By Simon Smythe
Continental is to use its partnership with this year’s Tour de France as a platform to boost awareness of sustainability, unveiling its first ever series of bicycle tyre made from dandelion rubber.
The Urban Taraxagum is an all-rounder tyre in a 700x35c size which Continental will start to produce in limited numbers at its Korbach factory, where its premium tyres including the Grand Prix 5000 and the Competition are made, in “a couple of days” according to Christian Kötz, head of the tyre division.
The dandelion rubber comes from Anklam, on the German Baltic coast, where Continental opened a research laboratory in December last year. Here, Conti is carrying out further tests on the cultivation and processing of dandelions – specifically the Russian dandelion or Taraxacum koksaghyz – as an alternative source of rubber to the tropical rubber tree.
Even though natural rubber is a renewable product, global demand for rubber is constantly rising. In addition, the rubber tree only grows in latitudes between roughly 30° north and 30° south in Asia, Africa and South America – close to the equator in an area known as the rubber belt. And a rubber tree takes around seven years before it starts to supply latex suitable for processing. Continental says that at this point, the inherent slow pace of the system encounters the high speed of the market, leaving it facing highly volatile prices, monocultures in the producing countries and long transport distances before the rubber reaches Conti’s factories.

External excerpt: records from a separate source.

/-! ## The index register and memory (42_index_memory.md) -/

/-- R191: LD I,addr sets I to nnn and changes nothing else but pc. -/
def Obligations.LoadIndex : Prop :=
  ∀ nnn s, encode (.ldI nnn) = 0xA#4 ++ nnn ∧
    ∃ t, exec (.ldI nnn) s = .next t ∧ t.i.toNat = nnn.toNat ∧ t.pc = s.pc + 2#16 ∧ OnlyIndexAndPc s t

/-- R192: ADD I,Vx under each `I_ADD_POLICY` (decision D7, log 11); VF is unchanged. -/
def Obligations.AddToIndex : Prop :=
  ∀ (x : RegIdx) (s : State),
    (s.params.iAdd = .keep16 → ∃ t, exec (.addI x) s = .next t ∧
      t.i.toNat = (s.i.toNat + (s.reg x).toNat) % 2 ^ 16 ∧ t.pc = s.pc + 2#16 ∧ OnlyIndexAndPc s t) ∧
    (s.params.iAdd = .mask12 → ∃ t, exec (.addI x) s = .next t ∧
      t.i.toNat = (s.i.toNat + (s.reg x).toNat) % 2 ^ 12 ∧ t.pc = s.pc + 2#16 ∧ OnlyIndexAndPc s t) ∧
    (s.params.iAdd = .fault → s.i.toNat + (s.reg x).toNat ≤ 0xFFF → ∃ t, exec (.addI x) s = .next t ∧
      t.i.toNat = s.i.toNat + (s.reg x).toNat ∧ t.pc = s.pc + 2#16 ∧ OnlyIndexAndPc s t) ∧
    (s.params.iAdd = .fault → s.i.toNat + (s.reg x).toNat > 0xFFF →
      exec (.addI x) s = .next (halts s .outOfBounds (some (encode (.addI x)))))

/-- R193: LD F,Vx sets I to five times a digit and changes nothing else but pc; above 0xF it faults `InvalidDigit`
and I is unchanged. -/
def Obligations.FontAddressOfDigit : Prop :=
  ∀ (x : RegIdx) (s : State), encode (.ldF x) = 0xF#4 ++ x ++ 0x29#8 ∧
    ((s.reg x).toNat ≤ 0xF → ∃ t, exec (.ldF x) s = .next t ∧ t.i.toNat = (s.reg x).toNat * 5 ∧
      t.pc = s.pc + 2#16 ∧ OnlyIndexAndPc s t) ∧
    ((s.reg x).toNat > 0xF → exec (.ldF x) s = .next (halts s .invalidDigit (some (encode (.ldF x)))))

/-- R194: LD B,Vx stores the three decimal digits of Vx at the effective addresses I, I + 1 and I + 2, every other
byte of memory as before, and changes nothing else but pc, I not among it (decision D22, log 19); when I + 2 is above 0xFFF it faults `OutOfBounds` with
memory unchanged. Canonical memory is the invariant of `StepKeepsInvariant`. -/
def Obligations.StoreDecimalDigits : Prop :=
  ∀ (x : RegIdx) (s : State), encode (.ldB x) = 0xF#4 ++ x ++ 0x33#8 ∧
    (s.mem.wf = true → s.i.toNat + 2 ≤ 0xFFF → ∃ t, exec (.ldB x) s = .next t ∧
      (t.mem.read (s.ea 0)).toNat = (s.reg x).toNat / 100 ∧
      (t.mem.read (s.ea 1)).toNat = (s.reg x).toNat / 10 % 10 ∧
      (t.mem.read (s.ea 2)).toNat = (s.reg x).toNat % 10 ∧
      (∀ a, a < s.ea 0 ∨ s.ea 2 < a → t.mem.read a = s.mem.read a) ∧
      t.pc = s.pc + 2#16 ∧ OnlyMemAndPc s t) ∧
    (s.i.toNat + 2 > 0xFFF → exec (.ldB x) s = .next (halts s .outOfBounds (some (encode (.ldB x)))))

/-- R195: LD [I],Vx stores V0 to Vx at the effective addresses I to I + x, every other byte of memory as before, and
changes nothing else but pc, I not among it (decision D22, log 19); when I + x is above 0xFFF it faults `OutOfBounds`
with memory unchanged. Canonical memory is the invariant of `StepKeepsInvariant`. -/
def Obligations.StoreRegisterBlock : Prop :=
  ∀ (x : RegIdx) (s : State),
    (s.mem.wf = true → s.i.toNat + x.toNat ≤ 0xFFF → ∃ t, exec (.stRegs x) s = .next t ∧
      (∀ r : RegIdx, r.toNat ≤ x.toNat → t.mem.read (s.ea r.toNat) = s.reg r) ∧
      (∀ a, a < s.ea 0 ∨ s.ea x.toNat < a → t.mem.read a = s.mem.read a) ∧
      t.pc = s.pc + 2#16 ∧ OnlyMemAndPc s t) ∧
    (s.i.toNat + x.toNat > 0xFFF →
      exec (.stRegs x) s = .next (halts s .outOfBounds (some (encode (.stRegs x)))))

/-- R196: LD Vx,[I] loads V0 to Vx from the effective addresses I to I + x, every other register as before, and
changes nothing else but pc, I not among it (decision D22, log 19); when I + x is above 0xFFF it faults `OutOfBounds`
with the registers unchanged. -/
def Obligations.LoadRegisterBlock : Prop :=
  ∀ (x : RegIdx) (s : State),
    (s.i.toNat + x.toNat ≤ 0xFFF → ∃ t, exec (.ldRegs x) s = .next t ∧
      (∀ r : RegIdx, t.reg r = if r.toNat ≤ x.toNat then s.mem.read (s.ea r.toNat) else s.reg r) ∧
      t.pc = s.pc + 2#16 ∧ OnlyRegsAndPc s t) ∧
    (s.i.toNat + x.toNat > 0xFFF →
      exec (.ldRegs x) s = .next (halts s .outOfBounds (some (encode (.ldRegs x)))))

/-! ## The display (43_display.md) -/

/-- R220: CLS leaves every pixel 0 and changes nothing else but pc. -/
def Obligations.ClearDisplay : Prop :=
  ∀ s, encode .cls = 0x00E0#16 ∧
    ∃ t, exec .cls s = .next t ∧ (∀ px py, t.fb.pixel px py = false) ∧ t.pc = s.pc + 2#16 ∧ SameRegs s t ∧
      SameIndex s t ∧ SameStack s t ∧ SameTimers s t ∧ SameRun s t ∧ SameMem s t ∧ SamePorts s t

/-- R221 to R225: DRW toggles exactly the pixels that a set bit of the sprite lands on, the coordinates wrapping and
taken before VF is written, and VF is 1 exactly when one of those pixels was on; it changes nothing else but pc. An
alias case runs unless the policy refuses it (log 10). (R224 is marked derived, n = 0 is decision D9, log 17.) -/
def Obligations.DrawTogglesSpritePixels : Prop :=
  ∀ (x y : RegIdx) (n : Nibble) (s : State),
    ¬ (s.params.vfAlias = .refuse ∧ aliasCase (.drw x y n) = true) →
    (n.toNat = 0 ∨ s.i.toNat + n.toNat - 1 ≤ 0xFFF) →
    ∃ t, exec (.drw x y n) s = .next t ∧
      (∀ px py, t.fb.pixel px py = true ↔
        ¬ (s.fb.pixel px py = true ↔ SpriteHits s (s.reg x) (s.reg y) n px py)) ∧
      ((∃ px py, SpriteHits s (s.reg x) (s.reg y) n px py ∧ s.fb.pixel px py = true) → t.reg vf = 1) ∧
      ((¬ ∃ px py, SpriteHits s (s.reg x) (s.reg y) n px py ∧ s.fb.pixel px py = true) → t.reg vf = 0) ∧
      (∀ r, r ≠ vf → t.reg r = s.reg r) ∧ t.pc = s.pc + 2#16 ∧
      SameIndex s t ∧ SameStack s t ∧ SameTimers s t ∧ SameRun s t ∧ SameMem s t ∧ SamePorts s t

/-- R222: with n at least 1 and I + n − 1 above 0xFFF, DRW faults `OutOfBounds` before any effect: VF and the display
are unchanged. (R222 is decision D9, log 17.) -/
def Obligations.DrawOutOfBoundsFaults : Prop :=
  ∀ (x y : RegIdx) (n : Nibble) (s : State),
    ¬ (s.params.vfAlias = .refuse ∧ aliasCase (.drw x y n) = true) →
    n.toNat ≥ 1 → s.i.toNat + n.toNat - 1 > 0xFFF →
    exec (.drw x y n) s = .next (halts s .outOfBounds (some (encode (.drw x y n))))

/-- R225: a second DRW with the same I, n, coordinates and sprite bytes, from the display the first one left, restores
every pixel. Its VF is 1 exactly when a set bit of the sprite lands on a pixel that was off before the first; so, where
all of them were off, exactly when the sprite has a set bit. R225 says the latter of every display, which R221, R224
and R241 contradict (log 37); the statement is what those rules give. -/
def Obligations.DrawTwiceRestoresDisplay : Prop :=
  ∀ (x y x' y' : RegIdx) (n : Nibble) (s s' : State),
    ¬ (s.params.vfAlias = .refuse ∧ aliasCase (.drw x y n) = true) →
    ¬ (s'.params.vfAlias = .refuse ∧ aliasCase (.drw x' y' n) = true) →
    (n.toNat = 0 ∨ s.i.toNat + n.toNat - 1 ≤ 0xFFF) →
    s'.i = s.i → s'.reg x' = s.reg x → s'.reg y' = s.reg y → SameMem s s' →
    ∃ t, exec (.drw x y n) s = .next t ∧
      (SamePixels t s' →
        ∃ u, exec (.drw x' y' n) s' = .next u ∧ SamePixels s u ∧
          ((∃ px py, SpriteHits s (s.reg x) (s.reg y) n px py ∧ s.fb.pixel px py = false) → u.reg vf = 1) ∧
          ((¬ ∃ px py, SpriteHits s (s.reg x) (s.reg y) n px py ∧ s.fb.pixel px py = false) → u.reg vf = 0) ∧
          ((∀ px py, SpriteHits s (s.reg x) (s.reg y) n px py → s.fb.pixel px py = false) →
            (∃ r c : Nat, r < n.toNat ∧ c < 8 ∧ (s.mem.read (s.i.toNat + r)).getLsbD (7 - c) = true) →
            u.reg vf = 1))

/-! ## Keys and timers (44_keys_timers.md, 60_exceptions.md) -/

/-- R250 and R251, when Vx names a key: SKP skips exactly when that key is held, SKNP exactly when it is not; neither
waits, and nothing else changes. -/
def Obligations.SkipsOnHeldKey : Prop :=
  ∀ (x : RegIdx) (s : State), (s.reg x).toNat ≤ 0xF →
    (∃ t, exec (.skp x) s = .next t ∧
      t.pc = s.pc + (if s.keys.getLsbD (s.reg x).toNat = true then 4#16 else 2#16) ∧ OnlyPc s t) ∧
    (∃ t, exec (.sknp x) s = .next t ∧
      t.pc = s.pc + (if s.keys.getLsbD (s.reg x).toNat = true then 2#16 else 4#16) ∧ OnlyPc s t)

/-- R272, when Vx names no key (decision D11, log 7): under `not_pressed` SKP goes on and SKNP skips; under `draw` both
follow one free bit, the statement holding whatever it is, and the next such instruction asks for a new one. -/
def Obligations.SkipsOnHighKey : Prop :=
  ∀ (x : RegIdx) (s : State), (s.reg x).toNat > 0xF →
    (s.params.keyHigh = .notPressed →
      (∃ t, exec (.skp x) s = .next t ∧ t.pc = s.pc + 2#16 ∧ OnlyPc s t) ∧
      (∃ t, exec (.sknp x) s = .next t ∧ t.pc = s.pc + 4#16 ∧ OnlyPc s t)) ∧
    (s.params.keyHigh = .draw →
      (∃ t, exec (.skp x) s = .next t ∧
        t.pc = s.pc + (if Config.highKeyHeld s.draws = true then 4#16 else 2#16) ∧ OnlyPc s t ∧
        t.draws ≠ s.draws) ∧
      (∃ t, exec (.sknp x) s = .next t ∧
        t.pc = s.pc + (if Config.highKeyHeld s.draws = true then 2#16 else 4#16) ∧ OnlyPc s t ∧
        t.draws ≠ s.draws))

/-- R253: with no key pending LD Vx,K completes with the state as it was, so that it runs again; with key p pending it
writes p to Vx and advances, and the key stays pending (decision D21, log 25). -/
def Obligations.WaitForKey : Prop :=
  ∀ (x : RegIdx) (s : State),
    (s.pending = none → exec (.ldVxK x) s = .next s) ∧
    (∀ p, s.pending = some p → ∃ t, exec (.ldVxK x) s = .next t ∧ (t.reg x).toNat = p.toNat ∧
      (∀ r, r ≠ x → t.reg r = s.reg r) ∧ t.pc = s.pc + 2#16 ∧ OnlyRegsAndPc s t)

/-- R252, R254 and R255: LD Vx,DT copies DT to Vx; LD DT,Vx and LD ST,Vx copy Vx to that timer and leave the other. -/
def Obligations.TimerInstructions : Prop :=
  ∀ (x : RegIdx) (s : State),
    (encode (.ldVxDT x) = 0xF#4 ++ x ++ 0x07#8 ∧ encode (.ldDT x) = 0xF#4 ++ x ++ 0x15#8 ∧
     encode (.ldST x) = 0xF#4 ++ x ++ 0x18#8) ∧
    (∃ t, exec (.ldVxDT x) s = .next t ∧ (∀ r, t.reg r = if r = x then s.dt else s.reg r) ∧
      t.pc = s.pc + 2#16 ∧ OnlyRegsAndPc s t) ∧
    (∃ t, exec (.ldDT x) s = .next t ∧ t.dt = s.reg x ∧ t.st = s.st ∧ t.pc = s.pc + 2#16 ∧ SameRegs s t ∧
      SameIndex s t ∧ SameStack s t ∧ SameRun s t ∧ SameMem s t ∧ SamePixels s t ∧ SamePorts s t) ∧
    (∃ t, exec (.ldST x) s = .next t ∧ t.st = s.reg x ∧ t.dt = s.dt ∧ t.pc = s.pc + 2#16 ∧ SameRegs s t ∧
      SameIndex s t ∧ SameStack s t ∧ SameRun s t ∧ SameMem s t ∧ SamePixels s t ∧ SamePorts s t)

/-- R292: a tick counts both timers down by one, stopping at 0 under `stop` and going on to 0xFF under `wrap`
(decision D14, log 13), whatever the run state is, and changes nothing else. -/
def Obligations.TickCountsDown : Prop :=
  ∀ s : State,
    (s.params.timerAtZero = .stop → s.tick.dt.toNat = s.dt.toNat - 1 ∧ s.tick.st.toNat = s.st.toNat - 1) ∧
    (s.params.timerAtZero = .wrap → s.tick.dt.toNat = (s.dt.toNat + 255) % 256 ∧
      s.tick.st.toNat = (s.st.toNat + 255) % 256) ∧
    s.tick.pc = s.pc ∧ SameRegs s s.tick ∧ SameIndex s s.tick ∧ SameStack s s.tick ∧ SameRun s s.tick ∧
    SameMem s s.tick ∧ SamePixels s s.tick ∧ SamePorts s s.tick

/-- R293, R288: a tick may come before or after any instruction but those that touch DT or ST, with the same result:
timers change no control flow. (Both rules rest on decisions, D14, D19 and D26.) -/
def Obligations.TickCommutesWithStep : Prop :=
  ∀ i s, (∀ x, i ≠ .ldVxDT x ∧ i ≠ .ldDT x ∧ i ≠ .ldST x) →
    (∀ t, exec i s = .next t → exec i s.tick = .next t.tick) ∧
    (∀ r, exec i s = .refused r → exec i s.tick = .refused r)

/-! ## Reset and launch (70_reset_and_hazards.md) -/

/-- R38 and R320: `reset()` from any state with an image that fits the memory. Under `RESET_REGS = zero` every
register, I, DT, ST and pixel is 0, the spec's own choice (decisions D12 and D23, logs 3 and 4); under `launch_input`
V, I, DT, ST and the pixels are the launch's. Either way pc = 0x200, SP = −1, run = Running, no fault, and memory is
the image; and S is 0, under `launch_input` too, which is the model's choice (R38 against D12 and U5, log 36). A longer
image has no state after (U15, N9, log 38). -/
def Obligations.HostResetLoadsResetState : Prop :=
  ∀ (s : State) (image : List Byte) (l : LaunchInputs),
    (image.length > 0x1000 → s.after (.reset image l) = none) ∧
    (image.length ≤ 0x1000 → ∃ t, s.after (.reset image l) = some t ∧ ResetState t ∧
      t.pc.toNat = 0x200 ∧ t.sp = -1 ∧ t.run = .running ∧ t.fault = none ∧ t.params = s.params ∧
      (∀ k : Fin 16, t.stack[k] = 0) ∧ (∀ a (h : a < image.length), t.mem.read a = image[a]) ∧
      (s.params.resetRegs = .zero → (∀ r, t.reg r = 0) ∧ t.i = 0 ∧ t.dt = 0 ∧ t.st = 0 ∧
        ∀ px py, t.fb.pixel px py = false) ∧
      (s.params.resetRegs = .launchInput → (∀ r : RegIdx, t.reg r = l.v[r.toNat]'(r.isLt)) ∧ t.i = l.i ∧
        t.dt = l.dt ∧ t.st = l.st ∧ ∀ px py, t.fb.pixel px py = l.fb.pixel px py))

/-- R59 and R321: the image the host builds from a font of 80 bytes and a ROM of at most 3584 is well formed. (The
zeros between font and ROM are the host's choice, log 33.) -/
def Obligations.LaunchImageIsWellFormed : Prop :=
  ∀ font rom : List Byte, font.length = 80 → rom.length ≤ 3584 →
    WellFormedImage (Memory.ofBytes 0 (launchImage font rom)) font rom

By contrast latex is available from a dandelion’s roots just six months into the plant’s life with no genetic engineering necessary. And as everybody with a lawn knows, dandelions are not fussy about where they grow and are relatively undemanding when it comes to climate or type of soil, which means Conti will be able to grow its own dandelion crops on wastelands close to its production sites worldwide.
Continental says it has been able to replicate the characteristics of natural rubber – characteristics which can’t be achieved using synthetic materials – and that good progress is being made with latex yield, although it will be some time before it reaches the kind of volume it needs for large-scale production of two and four-wheeled vehicle tyres.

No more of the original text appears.